Maybe my intuition is incorrect for how to interpret this plot, but I don't seem to be getting results as I'd expect:

#Build and visualize a simple logistic regression
ap_X = ap[['TOEFL Score']].values 
ap_y = ap['Chance of Admit'].values

ap_lr = LogisticRegression()
ap_lr.fit(ap_X, ap_y)

def ap_log_regplot(ap_X, ap_y):
    plt.figure(figsize=(15,10))
    sns.regplot(ap_X, ap_y, logistic=True, color='green')
    return None

ap_log_regplot(ap_X, ap_y)
plt.xlabel('TOEFL Score')
plt.ylabel('Probability')
plt.title('Logistic Regression: Probability of High Chance by TOEFL Score')
plt.show

enter image description here

Seems alright, but then I attempt to use the predict_proba function in Scikit-Learn to find the probabilities of Chance to Admit given some arbitrary value for TOEFL Score (in this case 108, 104, and 112):

eight = ap_lr.predict_proba(108)[:, 1]
four = ap_lr.predict_proba(104)[:, 1]
twelve = ap_lr.predict_proba(112)[:, 1]
print(eight, four, twelve)

Where I get:

[0.49939019] [0.44665597] [0.55213799]

To me, this seems to indicate that a TOEFL Score of 112 gives an individual a 55% chance of being admitted based on this data set. If I were to extend a vertical line from 112 on the x-axis to the sigmoid curve, I'd expect the intersection at around .90.

Am I interpreting/modeling this correctly? I realize that I'm using two different packages to calculate the model coefficients but with another model using a different data set, I seem to get correct predictions that fit the logistic curve.

Any ideas or am I completely modeling/interpreting this inaccurately?


Solution

  • After some searching, Cross-Validated provided the correct answer to my question. Although it already exists on Cross-Validated, I wanted to provide this answer on Stack Overflow as well.

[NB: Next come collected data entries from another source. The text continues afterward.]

/-- `mant × 2^ex` as a count of 2^q, rounded, and whether it was inexact. -/
def roundAt (r : RMode) (neg : Bool) (mant : Nat) (ex : Int) (sticky : Bool) (q : Int) : Nat × Bool :=
  if q ≤ ex then (mant * 2 ^ (ex - q).toNat, sticky)
  else
    let unit := 2 ^ (q - ex).toNat
    let n := mant / unit
    let rem := mant % unit
    (if r.up neg n rem unit sticky then n + 1 else n, decide (rem ≠ 0) || sticky)

/-- How an instruction delivers its result: rounding mode, MODE.FTZ, FLAGS.S and SAT2 (R145). -/
structure FOpt where
  rm : RMode
  ftz : Bool
  sat : Bool
  sat2 : Nat
  deriving DecidableEq, Repr

/-- The exponent of the leading bit of a nonzero mantissa. -/
def topExp (mant : Nat) (ex : Int) : Int := (Nat.log2 mant : Int) + ex

/-- The result of an overflow (R51, R52). -/
def Fmt.overflow (f : Fmt) (o : FOpt) (neg : Bool) : Nat :=
  match f.kind with
  | .allNum => f.signBit neg + f.maxBits
  | .oneNan => f.signBit neg + (if o.sat then f.maxBits else f.canonNan)
  | .ieee =>
    if o.sat then f.signBit neg + f.maxBits
    else
      let toInf := match o.rm with
        | .rne | .rna => true
        | .rtz => false
        | .rdn => neg
        | .rup => !neg
      f.signBit neg + (if toInf then f.infBits else f.maxBits)

/-- The encoding of `n × 2^q` for a magnitude already rounded to the format. -/
def Fmt.encMag (f : Fmt) (n : Nat) (q : Int) : Nat :=
  if n < 2 ^ f.mb then n
  else
    let (n, q) := if n = 2 ^ (f.mb + 1) then (2 ^ f.mb, q + 1) else (n, q)
    (q + f.mb + f.bias).toNat * 2 ^ f.mb + (n - 2 ^ f.mb)

/-- Whether the magnitude, rounded to the format's precision with unbounded exponent, lies below the smallest
normal number (R53). -/
def Fmt.tiny (f : Fmt) (r : RMode) (neg : Bool) (mant : Nat) (ex : Int) (sticky : Bool) : Bool :=
  let e := topExp mant ex
  if e ≥ f.emin then false
  else
    let (n, _) := roundAt r neg mant ex sticky (e - f.mb)
    !(e + 1 = f.emin ∧ n = 2 ^ (f.mb + 1))

/-- The delivery of a nonzero exact magnitude (R50 to R54): the encoding and the flags. The value lies between
`mant × 2^ex` and the next unit when `sticky` is set, and `mant` then has more bits than the format. -/
def Fmt.round (f : Fmt) (o : FOpt) (neg : Bool) (mant : Nat) (ex : Int) (sticky : Bool) : Nat × Exc :=
  let e := topExp mant ex
  let q := max (e - f.mb) (f.emin - f.mb)
  let (n, inexact) := roundAt o.rm neg mant ex sticky q
  let mag := f.encMag n q
  if mag > f.maxBits then (f.overflow o neg, excOF ||| excNX)
  else
    let tiny := f.tiny o.rm neg mant ex sticky
    if tiny && o.ftz && f.flushes then (f.signBit neg, excUF ||| excNX)
    else (f.signBit neg + mag,
      (if inexact then excNX else 0) ||| (if tiny && inexact then excUF else 0))

/-- SAT2 acts on a delivered encoding (R55). -/
def Fmt.clamp (f : Fmt) (sat2 : Nat) (bits : Nat) : Nat :=
  let one := f.bias * 2 ^ f.mb
  match sat2, f.decode bits with
  | 1, .inf neg => f.signBit neg + f.maxBits
  | 2, .nan _ _ _ => 0
  | 2, .inf neg => if neg then 0 else one
  | 2, .num neg mant _ => if neg && mant ≠ 0 then 0 else if !neg && bits > one then one else bits
  | 3, .nan _ _ _ => 0
  | 3, .inf neg => f.signBit neg + one
  | 3, .num neg _ _ => if bits % 2 ^ (f.eb + f.mb) > one then f.signBit neg + one else bits
  | _, _ => bits

/-- The delivery of a value that is not a NaN (R145). An exact infinity keeps no flag (R147). -/
def Fmt.deliver (f : Fmt) (o : FOpt) : FV → Nat × Exc
  | .nan neg _ m => (f.clamp o.sat2 (f.quiet neg m), 0)
  | .inf neg => (f.clamp o.sat2 (f.encInf neg), 0)
  | .num neg mant ex =>
    if mant = 0 then (f.clamp o.sat2 (f.signBit neg), 0)
    else
      let (b, x) := f.round o neg mant ex false
      (f.clamp o.sat2 b, x)

/-- A source under MODE.FTZ: a subnormal is read as zero of the same sign (R54). -/
def Fmt.flushIn (f : Fmt) (ftz : Bool) (bits : Nat) : Nat :=
  if ftz && f.flushes && decide (bits / 2 ^ f.mb % 2 ^ f.eb = 0) then bits / 2 ^ (f.eb + f.mb) % 2 * 2 ^ (f.eb + f.mb)
  else bits % 2 ^ f.width

/-- Whether a value is a signalling NaN. -/
def FV.isSignalling : FV → Bool
  | .nan _ s _ => s
  | _ => false

/-- Whether a value is a NaN. -/
def FV.isNan : FV → Bool
  | .nan _ _ _ => true
  | _ => false

/-- `nanpick` (R7): the quiet first NaN among the operands, or the canonical NaN. -/
def Fmt.nanpick (f : Fmt) : List FV → Nat
  | [] => f.canonNan
  | .nan neg _ m :: _ => f.quiet neg m
  | _ :: rest => f.nanpick rest

/-- NV when an operand is a signalling NaN (R57). -/
def nvOfSignalling (vs : List FV) : Exc := if vs.any FV.isSignalling then excNV else 0

/-- The sum of two numbers on the finer exponent, as a signed integer and an exponent. -/
def addExact (n1 : Bool) (m1 : Nat) (e1 : Int) (n2 : Bool) (m2 : Nat) (e2 : Int) : Int × Int :=
  let e := min e1 e2
  let a : Int := (m1 * 2 ^ (e1 - e).toNat : Nat)
  let b : Int := (m2 * 2 ^ (e2 - e).toNat : Nat)
  ((if n1 then -a else a) + (if n2 then -b else b), e)

/-- The exact sum of two values that are no NaN; `none` is the invalid sum of opposite infinities (R57). The sign
of an exact zero follows R147. -/
def addV (rdn : Bool) : FV → FV → Option FV
  | .inf a, .inf b => if a = b then some (.inf a) else none
  | .inf a, _ => some (.inf a)
  | _, .inf b => some (.inf b)
  | .num n1 m1 e1, .num n2 m2 e2 =>
    let (x, e) := addExact n1 m1 e1 n2 m2 e2
    if x = 0 then
      some (.num (if n1 = n2 && m1 = 0 && m2 = 0 then n1 else rdn) 0 0)
    else some (.num (x < 0) x.natAbs e)
  | _, _ => none

/-- The exact product of two values that are no NaN; `none` is the invalid 0 × ∞ (R57). -/
def mulV : FV → FV → Option FV
  | .inf a, .inf b => some (.inf (a != b))
  | .inf a, .num b m _ => if m = 0 then none else some (.inf (a != b))
  | .num a m _, .inf b => if m = 0 then none else some (.inf (a != b))
  | .num a m e, .num b n g => some (.num (a != b) (m * n) (e + g))
  | _, _ => none

/-- The value with its sign inverted; a NaN is left alone (R147). -/
def FV.negate : FV → FV
  | .inf a => .inf (!a)
  | .num a m e => .num (!a) m e
  | x => x

/-- The result of an operation on operands `vs` of one format: a NaN operand decides first, then an invalid
operation, then the exact value is delivered (R147). -/
def Fmt.finish (f : Fmt) (o : FOpt) (vs : List FV) (x : Option FV) : Nat × Exc :=
  if vs.any FV.isNan then (f.clamp o.sat2 (f.nanpick vs), nvOfSignalling vs)
  else match x with
    | none => (f.clamp o.sat2 f.canonNan, excNV)
    | some v => f.deliver o v

def Fmt.add (f : Fmt) (o : FOpt) (a b : FV) : Nat × Exc := f.finish o [a, b] (addV (o.rm = .rdn) a b)
def Fmt.sub (f : Fmt) (o : FOpt) (a b : FV) : Nat × Exc := f.finish o [a, b] (addV (o.rm = .rdn) a b.negate)
def Fmt.mul (f : Fmt) (o : FOpt) (a b : FV) : Nat × Exc := f.finish o [a, b] (mulV a b)

/-- The fused family (R147): `(±(a × b)) ± c` with one rounding. 0 × ∞ with a NaN c raises NV (R59). -/
def Fmt.fma (f : Fmt) (o : FOpt) (negProd negC : Bool) (a b c : FV) : Nat × Exc :=
  let prod := mulV a b
  let x := match prod with
    | none => none
    | some p => addV (o.rm = .rdn) (if negProd then p.negate else p) (if negC then c.negate else c)
  let (r, e) := f.finish o [a, b, c] x
  (r, e ||| (if !a.isNan && !b.isNan && prod.isNone then excNV else 0))

/-- Division (R147): the quotient to 64 bits beyond the divisor's width, with the rest in the sticky bit. -/
def Fmt.div (f : Fmt) (o : FOpt) (a b : FV) : Nat × Exc :=
  match a, b with
  | .num n m e, .num n' m' e' =>
    if m' = 0 then
      if m = 0 then (f.clamp o.sat2 f.canonNan, excNV) else (f.clamp o.sat2 (f.encInf (n != n')), excDZ)
    else if m = 0 then (f.clamp o.sat2 (f.signBit (n != n')), 0)
    else
      let k := 64 + Nat.log2 m'
      let (r, x) := f.round o (n != n') (m * 2 ^ k / m') (e - e' - k) (m * 2 ^ k % m' ≠ 0)
      (f.clamp o.sat2 r, x)
  | .num n _ _, .inf n' => f.finish o [a, b] (some (.num (n != n') 0 0))
  | .inf n, .num n' _ _ => f.finish o [a, b] (some (.inf (n != n')))
  | _, _ => f.finish o [a, b] none

/-- The integer square root, bit by bit from bit `k` down: the largest r with r² ≤ n that extends `r`. -/
def isqrtAux (n : Nat) : Nat → Nat → Nat
  | 0, r => r
  | k + 1, r =>
    let r' := r + 2 ^ k
    isqrtAux n k (if r' * r' ≤ n then r' else r)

    Simply put, Scikit-Learn automatically adds a regularization penalty to the logistic model that shrinks the coefficients. Statsmodels does not add this penalty. There is apparently no way to turn this off so one has to set the C= parameter within the LogisticRegression instantiation to some arbitrarily high value like C=1e9.

    After trying this and comparing the Scikit-Learn predict_proba() to the sigmoidal graph produced by regplot (which uses statsmodels for its calculation), the probability estimates align.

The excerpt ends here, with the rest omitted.